Additionally, we can use the [predict](https://www.tensorflow.org/api_docs/python/tf/keras/Model#predict) method to obtain the output of the trained model for a given set of examples:

In [None]:
predictions = single_layer_model.predict(iris_x[:5])
print(predictions)

This gives the actual output of the network. Post-processing is necessary to atribute a class to the examples. In this case, selecting the index corresponding to the maximum value:

In [None]:
np.argmax(predictions, axis=1)

In order to evaluate the performance on a set of examples, given their expected targets, the [evaluate](https://www.tensorflow.org/api_docs/python/tf/keras/Model#evaluate) method can be used directly:

In [None]:
loss, acc = single_layer_model.evaluate(iris_x, iris_y)
print('Accuracy: {}'.format(acc))

Since we only have training results, we don't know if the model generalizes well. The dataset does not have validation nor test partitions. Thus, we will use part of the training set for validation. In order to assess the generalization ability of the model, we must train it again, without that data. We have saved the initial weights of the model, so we can load them instead of compiling the model again: 

In [None]:
single_layer_model.load_weights('single_layer_init.h5')

The [fit](https://www.tensorflow.org/api_docs/python/tf/keras/Model#fit) method has an optional parameter, *validation_split*, which creates the validation partition automatically by taking the defined percentage of examples from the end of the training data. Thus, we must be careful when using it, since the training data may be ordered by class. This is not the case, so we can use it. If we have a predefined validation partition, we can provide it using the *validation_data* parameter instead.

In [None]:
single_layer_train = single_layer_model.fit(iris_x, iris_y, validation_split=0.2, epochs=100, batch_size=32)

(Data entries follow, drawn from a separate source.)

/-- R84-R87, R75: the scalar floating instructions read the low bits of their registers and write the rounded result, zeros above. -/
def Obligations.ScalarFloating : Prop :=
  ∀ (s : State) (p : Pack) (o : Opnd), s.curPack? = some p →
    let t := o.f
    let f := fmtOf t
    let rm := o.x.rm.toNat
    let low (t : BitVec 4) (x : Word) : Nat := x.toNat % 2 ^ typeBits t
    let a := low t (p.readG o.a.toNat)
    let b := low t (p.opB o)
    let c := low t (p.readG o.rc)
    let u := if o.ext.isSome then o.x.ty2 else 8
    let out (i : Instr) (x : Nat) : Prop := WritesD s p o i (BitVec.ofNat 64 x)
    out (.fadd o) (f.op rm [a, b] (Machine.Num.add rm (f.unpack a) (f.unpack b))) ∧
    out (.fsub o) (f.op rm [a, b] (Machine.Num.add rm (f.unpack a) (f.unpack b).neg)) ∧
    out (.fmul o) (f.op rm [a, b] (Machine.Num.mul (f.unpack a) (f.unpack b))) ∧
    out (.ffma o) (f.op rm [a, b, c] (Machine.Num.add rm (Machine.Num.mul (f.unpack a) (f.unpack b)) (f.unpack c))) ∧
    out (.fdiv o) (f.op rm [a, b] (Machine.Num.div (f.unpack a) (f.unpack b))) ∧
    out (.fsqrt o) (f.op rm [a] (f.unpack a).sqrt) ∧
    out (.fmin o) (f.pick false a b) ∧
    out (.fmax o) (f.pick true a b) ∧
    out (.fsetc o) (if floatCond o.f.toNat (fmtOf u) (low u (p.readG o.a.toNat)) (low u (p.opB o)) then 1 else 0) ∧
    WritesD s p o (.fcvt o)
      (let r := convert o.f o.x.ty2 rm false (low o.x.ty2 (p.readG o.a.toNat))
       if isSignedType o.f then BitVec.ofInt 64 (intVal o.f r) else BitVec.ofNat 64 r) ∧
    out (.fclass o) (f.classOf a)

/-! ### Lane instructions -/

/-- R127-R129, R131: the integer lane instructions whose operands pass their checks work element by element in the participating
lanes, wrapping or saturating; the field that VBFX extracts and VBFI inserts, bit by bit (R128). -/
def Obligations.LaneInteger : Prop :=
  ∀ (s : State) (p : Pack) (o : Opnd), s.curPack? = some p →
    let t := o.f
    let n := typeBits t
    let c := dCount t o
    let v (x : Nat) : Int := intVal t x
    let fit (x : Int) : Nat := intBits t o.x.sat x
    let k (b : Nat) : Nat := b % n
    let does (i : Instr) (f : Nat → Nat → Nat → Nat) : Prop := operandCheck i p = .go → Elementwise s p o i n c f
    does (.vadd o) (fun a b _ => fit (v a + v b)) ∧
    does (.vsub o) (fun a b _ => fit (v a - v b)) ∧
    does (.vmul o) (fun a b _ => fit (v a * v b)) ∧
    does (.vmulh o) (fun a b _ => wrapBits n (v a * v b / 2 ^ n)) ∧
    does (.vmad o) (fun a b c => fit (v a * v b + v c)) ∧
    does (.vmin o) (fun a b _ => if v b < v a then b else a) ∧
    does (.vmax o) (fun a b _ => if v a < v b then b else a) ∧
    does (.vabs o) (fun a _ _ => wrapBits n (v a).natAbs) ∧
    does (.vneg o) (fun a _ _ => wrapBits n (-(v a))) ∧
    does (.vand o) (fun a b _ => a &&& b) ∧
    does (.vor o) (fun a b _ => a ||| b) ∧
    does (.vxor o) (fun a b _ => a ^^^ b) ∧
    does (.vnot o) (fun a _ _ => 2 ^ n - 1 - a) ∧
    does (.vshl o) (fun a b _ => fit (v a * 2 ^ k b)) ∧
    does (.vshr o) (fun a b _ => a / 2 ^ k b) ∧
    does (.vsar o) (fun a b _ => wrapBits n ((BitVec.ofNat n a).toInt / 2 ^ k b)) ∧
    does (.vclz o) (fun a _ _ => leadingZeros a n) ∧
    does (.vpopc o) (fun a _ _ => popCount a n) ∧
    does (.vbfi o) (fun a b c => bfiBits n a (b % 2 ^ 32) c) ∧
    does (.vbfx o) (fun a b _ => vbfxElem o a b) ∧
    (∀ a b c j : Nat, j < n →
      let pos := b % 64
      let m := min (b / 64 % 128) n
      let field (i : Nat) : Bool := decide (pos + i < n) && a.testBit (pos + i)
      (vbfxElem o a b).testBit j = (if j < m then field j else isSignedType t && decide (0 < m) && field (m - 1)) ∧
      (bfiBits n a (b % 2 ^ 32) c).testBit j = (if pos ≤ j ∧ j < pos + m then c.testBit (j - pos) else a.testBit j))

/-- R129, R131: the lane instructions that compare, select, move, narrow and permute bytes. -/
def Obligations.LaneSelect : Prop :=
  ∀ (s : State) (p : Pack) (o : Opnd), s.curPack? = some p →
    let u := if o.ext.isSome then o.x.ty2 else 0
    let n := typeBits u
    let ca := (vOne u).count o.x.wa
    let cd := vAny.count o.x.wd
    (operandCheck (.vsetc o) p = .go → LaneSets s p o (.vsetc o) fun l => predD o ((List.range (32 * ca / n)).all fun e =>
      intCond o.f.toNat n (elem n ((p.lane l).readV o.va ca) e) (elem n (bValue o ca (p.lane l)) e))) ∧
    (operandCheck (.vsel o) p = .go → LaneWrites s p o (.vsel o) o.vd cd fun l =>
      some (if (p.lane l).pred o.rc then (p.lane l).readV o.va cd else bValue o cd (p.lane l))) ∧
    (operandCheck (.vmov o) p = .go → LaneWrites s p o (.vmov o) o.vd cd fun l => some (bValue o cd (p.lane l))) ∧
    (operandCheck (.vsat o) p = .go → ∃ val : Nat → Nat, LaneWrites s p o (.vsat o) o.vd (dCount o.f o) (fun l => some (val l)) ∧
      ∀ l e, e < elemCount o.f o.x.wd →
        let x := intVal o.x.ty2 (elem (typeBits o.x.ty2) ((p.lane l).readV o.va ((vType o.x.ty2).count o.x.wa)) e)
        let r := roundToInt o.rm (decide (x < 0)) x.natAbs (2 ^ (o.x.imm16.toNat % 64))
        elem (typeBits o.f) (val l) e = wrapBits (typeBits o.f) (sat o.f r) % 2 ^ typeBits o.f) ∧
    (operandCheck (.vbytp o) p = .go → ∃ val : Nat → Nat, LaneWrites s p o (.vbytp o) o.vd 1 (fun l => some (val l)) ∧
      ∀ l e, e < 4 →
        let sel := elem 8 (bValue o 1 (p.lane l)) e
        let b := elem 8 ((p.lane l).readV o.va 1) (sel % 4)
        elem 8 (val l) e = if sel.testBit 7 then 0 else if sel.testBit 6 then (if b.testBit 7 then 0xFF else 0) else b)

/-- R132-R134: the floating lane instructions work element by element as their scalar counterparts; a comparison holds when it holds for
every element. The results of the transcendentals that are not exact come from the model's precision (LOG 16). -/
def Obligations.LaneFloating : Prop :=
  ∀ (s : State) (p : Pack) (o : Opnd), s.curPack? = some p →
    let f := fmtOf o.f
    let rm := o.rm
    let u := if o.ext.isSome then o.x.ty2 else 8
    let n := typeBits u
    let ca := (vOne u).count o.x.wa
    let does (i : Instr) (f : Nat → Nat → Nat → Nat) : Prop :=
      operandCheck i p = .go → Elementwise s p o i (typeBits o.f) (dCount o.f o) f
    does (.vfadd o) (fun a b _ => f.add rm a b) ∧
    does (.vfsub o) (fun a b _ => f.sub rm a b) ∧
    does (.vfmul o) (fun a b _ => f.mul rm a b) ∧
    does (.vffma o) (fun a b c => f.fma rm a b c) ∧
    does (.vfmin o) (fun a b _ => f.pick false a b) ∧
    does (.vfmax o) (fun a b _ => f.pick true a b) ∧
    does (.vfdiv o) (fun a b _ => f.div rm a b) ∧
    does (.vfsqrt o) (fun a _ _ => f.sqrt rm a) ∧
    does (.vrcp o) (fun a _ _ => f.rcp rm a) ∧
    does (.vrsq o) (fun a _ _ => f.rsq rm a) ∧
    does (.vexp2 o) (fun a _ _ => f.special rm .exp2 a) ∧
    does (.vlog2 o) (fun a _ _ => f.special rm .log2 a) ∧
    does (.vsin o) (fun a _ _ => f.special rm .sin a) ∧
    does (.vcos o) (fun a _ _ => f.special rm .cos a) ∧
    does (.vtanh o) (fun a _ _ => f.special rm .tanh a) ∧
    does (.vfclass o) (fun a _ _ => f.classOf a) ∧
    (operandCheck (.vfsetc o) p = .go → LaneSets s p o (.vfsetc o) fun l => predD o ((List.range (32 * ca / n)).all fun e =>
      floatCond o.f.toNat (fmtOf u) (elem n ((p.lane l).readV o.va ca) e) (elem n (bValue o ca (p.lane l)) e)))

Now we also have information regarding the validation data that we can plot:

In [None]:
fig, (loss_ax, acc_ax) = plt.subplots(1, 2, figsize=(20,7))

loss_ax.set_title('Loss')
loss_ax.plot(single_layer_train.history['loss'], '-r', label='Train')
loss_ax.plot(single_layer_train.history['val_loss'], '-g', label='Validation')

acc_ax.set_title('Accuracy')
acc_ax.plot(single_layer_train.history['accuracy'], '-r', label='Train')
acc_ax.plot(single_layer_train.history['val_accuracy'], '-g', label='Validation')

plt.legend(loc=4)
plt.show()

Using the validation data, we can assess the generalization ability of our model. However, when should we stop training? An option is to stop after a predefined number of epochs without improvement on the validation data.  To do this, lets start by loading the initial weights again:

In [None]:
single_layer_model.load_weights('single_layer_init.h5')

In Keras, this behavior is implemented using callbacks that are provided to the [fit](https://www.tensorflow.org/api_docs/python/tf/keras/Model#fit) method. To stop the training phase , we use the [EarlyStopping](https://www.tensorflow.org/api_docs/python/tf/keras/callbacks/EarlyStopping) callback. The metric that controls the process is defined using the *monitor* parameter and the number of epochs to wait for improvement is defined using the *patience* parameter:

In [None]:
earlystop = tf.keras.callbacks.EarlyStopping(monitor='val_accuracy', patience=50, verbose=1)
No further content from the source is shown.